▸ **Exercise objective**:
Would it be possible to reproduce every entry exactly, please?

[Extracted records]
┌──
theorem witness_FullResetClearsEverything :
    inReset.port = .reset ∧ (after .resetRelease inReset).port = .starting ∧ tower.port ≠ .reset ∧ tower.port ≠ .starting := by
  decide +kernel

/-- The lock set, and clear with the tenant at both sides of its bound. -/
theorem witness_PolicyLockAndTenantPolicy :
    let locked : State := { tower with lock := true }
    let p := pattern absent absent absent absent (present 13)
    running locked = true ∧ locked.lock = true ∧ patternPresenceOk p = true
    ∧ (resetCommand (.wake 0) = false ∧ ∃ t, exec (.wake 0) locked = .next t)
    ∧ running tower = true ∧ tower.lock = false ∧ ¬ 31 < (31 : BitVec 16).toNat ∧ 31 < (32 : BitVec 16).toNat :=
  ⟨rfl, rfl, rfl, ⟨rfl, _, rfl⟩, rfl, rfl, by decide, by decide⟩

/-- A stamp that is not the period, a stamp that is, and a FREE account at the top of the table. -/
theorem witness_TouchAndReadAccount :
    running site = true ∧ (4095 : BitVec 16).toNat ≤ 4095 ∧ (account site 4095).state = .free
    ∧ (account site 101).stamp = (tenantRec site 3).period
    ∧ (account site 101).stamp ≠ (tenantRec { site with tenants := [] } 3).period := by decide +kernel

theorem witness_LimitAndResume :
    running site = true ∧ presenceOk (absent : Opt 32) = true ∧ (101 : BitVec 16).toNat ≤ 4095
    ∧ (account site 101).state ≠ .free
    ∧ 4095 < (4096 : BitVec 16).toNat ∧ (account site (4095 : BitVec 16).toNat).state = .free := by decide +kernel

theorem witness_SuspendAndRetireAccount :
    Canonical towerVisit = true ∧ running towerVisit = true ∧ (account towerVisit 210).state = .active
    ∧ visitOf towerVisit 210 = some 39 ∧ jobNames towerVisit 210 = true
    ∧ Canonical suspendedSite = true ∧ (account suspendedSite 101).state = .suspended ∧ visitOf suspendedSite 101 = none
    ∧ Canonical site = true ∧ jobNames site 101 = false ∧ userNames site 101 = false ∧ userNames site 100 = true
    ∧ Canonical quietVisit = true ∧ jobNames quietVisit 210 = false ∧ userNames quietVisit 210 = false
    ∧ visitOf quietVisit 210 = some 39 := by decide +kernel

/-- A new account at the top of the table with and without a department; account 101, whose department a job in `office` pins,
written again with tenant, kind and department unchanged; account 210 SUSPENDED with a badge, its visit open and not; and one
operand for each of the seven checks. -/
theorem witness_LoadAccount :
    let j := figuresJob .a3
    (Canonical (office j) = true ∧ running (office j) = true ∧ presenceOk (present 8 : Opt 24) = true
      ∧ presenceOk (absent : Opt 32) = true ∧ presenceOk (present 100 : Opt 16) = true
      ∧ optional (present 100 : Opt 16) = some 100 ∧ (account (office j) 100).kind = .department
      ∧ (account (office j) 100).tenant = 3 ∧ optional (present 8 : Opt 24) = some 8 ∧ badgeHolder (office j) 8 = none
      ∧ (account (office j) 4095).state = .free)
    ∧ (jobNames (office j) 101 = true ∧ (account (office j) 101).tenant = 3 ∧ (account (office j) 101).kind = .user
      ∧ (account (office j) 101).department = some 100 ∧ userNames (office j) 100 = true)
    ∧ (Canonical towerVisit = true ∧ running towerVisit = true ∧ jobNames towerVisit 210 = true
      ∧ (account towerVisit 210).tenant = 5 ∧ badgeHolder towerVisit 77301 = some 210 ∧ visitOf towerVisit 210 = some 39
      ∧ visitOf tower 210 = none ∧ Canonical tower = true)
    ∧ 4095 < (4096 : BitVec 16).toNat ∧ 31 < (32 : BitVec 16).toNat ∧ optional (present 0 : Opt 24) = some 0
    ∧ badgeHolder (office j) 40417 = some 101 ∧ (account (office j) 101).kind ≠ .department := by decide +kernel

/-- A saving below the sized figure and one above it, with and without duplex; a plain and a forced-mono copy. -/
theorem witness_FiguresOfOneCopy :
    (figuresJob .a3).duplex = true ∧ chargeSaved card (figuresJob .a3) ≤ chargeSized card (figuresJob .a3) false
    ∧ chargeSized { monoRate := 1, duplexCredit := 9 } (figuresJob .a4) true
        < chargeSaved { monoRate := 1, duplexCredit := 9 } (figuresJob .a4)
    ∧ (pickJob none 0 1 0 1 .a4 false).job.duplex = false ∧ (figuresJob .a3).forcedMono = false
    ∧ { figuresJob .a3 with forcedMono := true }.forcedMono = true := by decide

/-- Section 1.6: 16,920 fits owner and department and crosses the owner's level, 25,000 does not fit the owner. -/
theorem witness_ReserveTakesBothOrNone :
    let s := office (figuresJob .a3)
    let touched := touchOpt (touch s 101) (some 100)
    (job s 0).owner = 101 ∧ (account s 101).department = some 100 ∧ 100 ≠ 101
    ∧ (account touched 101).limit = some 30000 ∧ (account touched 101).used + (account touched 101).reserved + 16920 ≤ 30000
    ∧ ¬ (account touched 101).used + (account touched 101).reserved + 25000 ≤ 30000
    ∧ (account touched 100).limit = some 50000 ∧ (account touched 100).used + (account touched 100).reserved + 16920 ≤ 50000
    ∧ (account touched 101).warned = false ∧ 0 < (tenantRec s (account s 101).tenant).warnPermille
    ∧ 30000 * (tenantRec s (account s 101).tenant).warnPermille
        ≤ ((account touched 101).used + (account touched 101).reserved + 16920) * 1000
    ∧ crossesWarning (addReserved s 101 16920) 101 = true ∧ crossesWarning s 101 = false := by decide +kernel

theorem witness_CommitAndReturnMoveTheMoney :
    (job officePrinting 0).owner = 101 ∧ (job officePrinting 0).chargedDept = some 100 := by decide +kernel

/-- The lowest FREE slot is slot 3; and an operand for each refusal. (A table of 2,048 held jobs is not written out here.) -/
theorem witness_HoldJob :
    (running heldSlots = true ∧ presenceOk (present 63 : Opt 16) = true ∧ optional (present 63 : Opt 16) = some 63
      ∧ (account heldSlots 210).state ≠ .free ∧ (account heldSlots 210).kind = .user
      ∧ (job heldSlots 3).state = .free ∧ (∀ k < 3, (job heldSlots k).state ≠ .free))
    ∧ optional (present 64 : Opt 16) = some 64 ∧ 3 < (4 : Byte).toNat
    ∧ (account heldSlots 4095).state = .free ∧ (account site 100).kind = .department := by decide +kernel

/-- A handle that resolves, at the top of the table too, handles above 32,767, stale and of a FREE slot; and jobs in each state
a request refuses. -/
theorem witness_JobRequestsRefused :
    let top : State := { tower with jobs := [(2047, { generation := 15, job := { state := .held } })] }
    resolve top 32767 = some 2047 ∧ 32767 % 2048 = 2047 ∧ (slot top 2047).generation = 15
    ∧ running tower = true ∧ 32767 < (32768 : BitVec 16).toNat ∧ 7 / 2048 ≠ (slot tower 7).generation
    ∧ (job tower 2047).state = .free ∧ ((3 : Byte) = 1 ∨ (3 : Byte) = 3 ∨ (3 : Byte) = 5)
    ∧ resolve jamState 2055 = some 7 ∧ (job jamState 7).state = .printing
    ∧ resolve tower 3 = some 3 ∧ (job tower 3).state.finished = false ∧ (job tower 3).state ≠ .printing := by decide +kernel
└──
▸ **Solved exercise**:
theorem witness_FullResetClearsEverything :
    inReset.port = .reset ∧ (after .resetRelease inReset).port = .starting ∧ tower.port ≠ .reset ∧ tower.port ≠ .starting := by
  decide +kernel

/-- The lock set, and clear with the tenant at both sides of its bound. -/
theorem witness_PolicyLockAndTenantPolicy :
    let locked : State := { tower with lock := true }
    let p := pattern absent absent absent absent (present 13)
    running locked = true ∧ locked.lock = true ∧ patternPresenceOk p = true
    ∧ (resetCommand (.wake 0) = false ∧ ∃ t, exec (.wake 0) locked = .next t)
    ∧ running tower = true ∧ tower.lock = false ∧ ¬ 31 < (31 : BitVec 16).toNat ∧ 31 < (32 : BitVec 16).toNat :=
  ⟨rfl, rfl, rfl, ⟨rfl, _, rfl⟩, rfl, rfl, by decide, by decide⟩

/-- A stamp that is not the period, a stamp that is, and a FREE account at the top of the table. -/
theorem witness_TouchAndReadAccount :
    running site = true ∧ (4095 : BitVec 16).toNat ≤ 4095 ∧ (account site 4095).state = .free
    ∧ (account site 101).stamp = (tenantRec site 3).period
    ∧ (account site 101).stamp ≠ (tenantRec { site with tenants := [] } 3).period := by decide +kernel

theorem witness_LimitAndResume :
    running site = true ∧ presenceOk (absent : Opt 32) = true ∧ (101 : BitVec 16).toNat ≤ 4095
    ∧ (account site 101).state ≠ .free
    ∧ 4095 < (4096 : BitVec 16).toNat ∧ (account site (4095 : BitVec 16).toNat).state = .free := by decide +kernel

theorem witness_SuspendAndRetireAccount :
    Canonical towerVisit = true ∧ running towerVisit = true ∧ (account towerVisit 210).state = .active
    ∧ visitOf towerVisit 210 = some 39 ∧ jobNames towerVisit 210 = true
    ∧ Canonical suspendedSite = true ∧ (account suspendedSite 101).state = .suspended ∧ visitOf suspendedSite 101 = none
    ∧ Canonical site = true ∧ jobNames site 101 = false ∧ userNames site 101 = false ∧ userNames site 100 = true
    ∧ Canonical quietVisit = true ∧ jobNames quietVisit 210 = false ∧ userNames quietVisit 210 = false
    ∧ visitOf quietVisit 210 = some 39 := by decide +kernel

/-- A new account at the top of the table with and without a department; account 101, whose department a job in `office` pins,
written again with tenant, kind and department unchanged; account 210 SUSPENDED with a badge, its visit open and not; and one
operand for each of the seven checks. -/
theorem witness_LoadAccount :
    let j := figuresJob .a3
    (Canonical (office j) = true ∧ running (office j) = true ∧ presenceOk (present 8 : Opt 24) = true
      ∧ presenceOk (absent : Opt 32) = true ∧ presenceOk (present 100 : Opt 16) = true
      ∧ optional (present 100 : Opt 16) = some 100 ∧ (account (office j) 100).kind = .department
      ∧ (account (office j) 100).tenant = 3 ∧ optional (present 8 : Opt 24) = some 8 ∧ badgeHolder (office j) 8 = none
      ∧ (account (office j) 4095).state = .free)
    ∧ (jobNames (office j) 101 = true ∧ (account (office j) 101).tenant = 3 ∧ (account (office j) 101).kind = .user
      ∧ (account (office j) 101).department = some 100 ∧ userNames (office j) 100 = true)
    ∧ (Canonical towerVisit = true ∧ running towerVisit = true ∧ jobNames towerVisit 210 = true
      ∧ (account towerVisit 210).tenant = 5 ∧ badgeHolder towerVisit 77301 = some 210 ∧ visitOf towerVisit 210 = some 39
      ∧ visitOf tower 210 = none ∧ Canonical tower = true)
    ∧ 4095 < (4096 : BitVec 16).toNat ∧ 31 < (32 : BitVec 16).toNat ∧ optional (present 0 : Opt 24) = some 0
    ∧ badgeHolder (office j) 40417 = some 101 ∧ (account (office j) 101).kind ≠ .department := by decide +kernel

/-- A saving below the sized figure and one above it, with and without duplex; a plain and a forced-mono copy. -/
theorem witness_FiguresOfOneCopy :
    (figuresJob .a3).duplex = true ∧ chargeSaved card (figuresJob .a3) ≤ chargeSized card (figuresJob .a3) false
    ∧ chargeSized { monoRate := 1, duplexCredit := 9 } (figuresJob .a4) true
        < chargeSaved { monoRate := 1, duplexCredit := 9 } (figuresJob .a4)
    ∧ (pickJob none 0 1 0 1 .a4 false).job.duplex = false ∧ (figuresJob .a3).forcedMono = false
    ∧ { figuresJob .a3 with forcedMono := true }.forcedMono = true := by decide

/-- Section 1.6: 16,920 fits owner and department and crosses the owner's level, 25,000 does not fit the owner. -/
theorem witness_ReserveTakesBothOrNone :
    let s := office (figuresJob .a3)
    let touched := touchOpt (touch s 101) (some 100)
    (job s 0).owner = 101 ∧ (account s 101).department = some 100 ∧ 100 ≠ 101
    ∧ (account touched 101).limit = some 30000 ∧ (account touched 101).used + (account touched 101).reserved + 16920 ≤ 30000
    ∧ ¬ (account touched 101).used + (account touched 101).reserved + 25000 ≤ 30000
    ∧ (account touched 100).limit = some 50000 ∧ (account touched 100).used + (account touched 100).reserved + 16920 ≤ 50000
    ∧ (account touched 101).warned = false ∧ 0 < (tenantRec s (account s 101).tenant).warnPermille
    ∧ 30000 * (tenantRec s (account s 101).tenant).warnPermille
        ≤ ((account touched 101).used + (account touched 101).reserved + 16920) * 1000
    ∧ crossesWarning (addReserved s 101 16920) 101 = true ∧ crossesWarning s 101 = false := by decide +kernel

theorem witness_CommitAndReturnMoveTheMoney :
    (job officePrinting 0).owner = 101 ∧ (job officePrinting 0).chargedDept = some 100 := by decide +kernel

/-- The lowest FREE slot is slot 3; and an operand for each refusal. (A table of 2,048 held jobs is not written out here.) -/
theorem witness_HoldJob :
    (running heldSlots = true ∧ presenceOk (present 63 : Opt 16) = true ∧ optional (present 63 : Opt 16) = some 63
      ∧ (account heldSlots 210).state ≠ .free ∧ (account heldSlots 210).kind = .user
      ∧ (job heldSlots 3).state = .free ∧ (∀ k < 3, (job heldSlots k).state ≠ .free))
    ∧ optional (present 64 : Opt 16) = some 64 ∧ 3 < (4 : Byte).toNat
    ∧ (account heldSlots 4095).state = .free ∧ (account site 100).kind = .department := by decide +kernel

/-- A handle that resolves, at the top of the table too, handles above 32,767, stale and of a FREE slot; and jobs in each state
a request refuses. -/
theorem witness_JobRequestsRefused :
    let top : State := { tower with jobs := [(2047, { generation := 15, job := { state := .held } })] }
    resolve top 32767 = some 2047 ∧ 32767 % 2048 = 2047 ∧ (slot top 2047).generation = 15
    ∧ running tower = true ∧ 32767 < (32768 : BitVec 16).toNat ∧ 7 / 2048 ≠ (slot tower 7).generation
    ∧ (job tower 2047).state = .free ∧ ((3 : Byte) = 1 ∨ (3 : Byte) = 3 ∨ (3 : Byte) = 5)
    ∧ resolve jamState 2055 = some 7 ∧ (job jamState 7).state = .printing
    ∧ resolve tower 3 = some 3 ∧ (job tower 3).state.finished = false ∧ (job tower 3).state ≠ .printing := by decide +kernel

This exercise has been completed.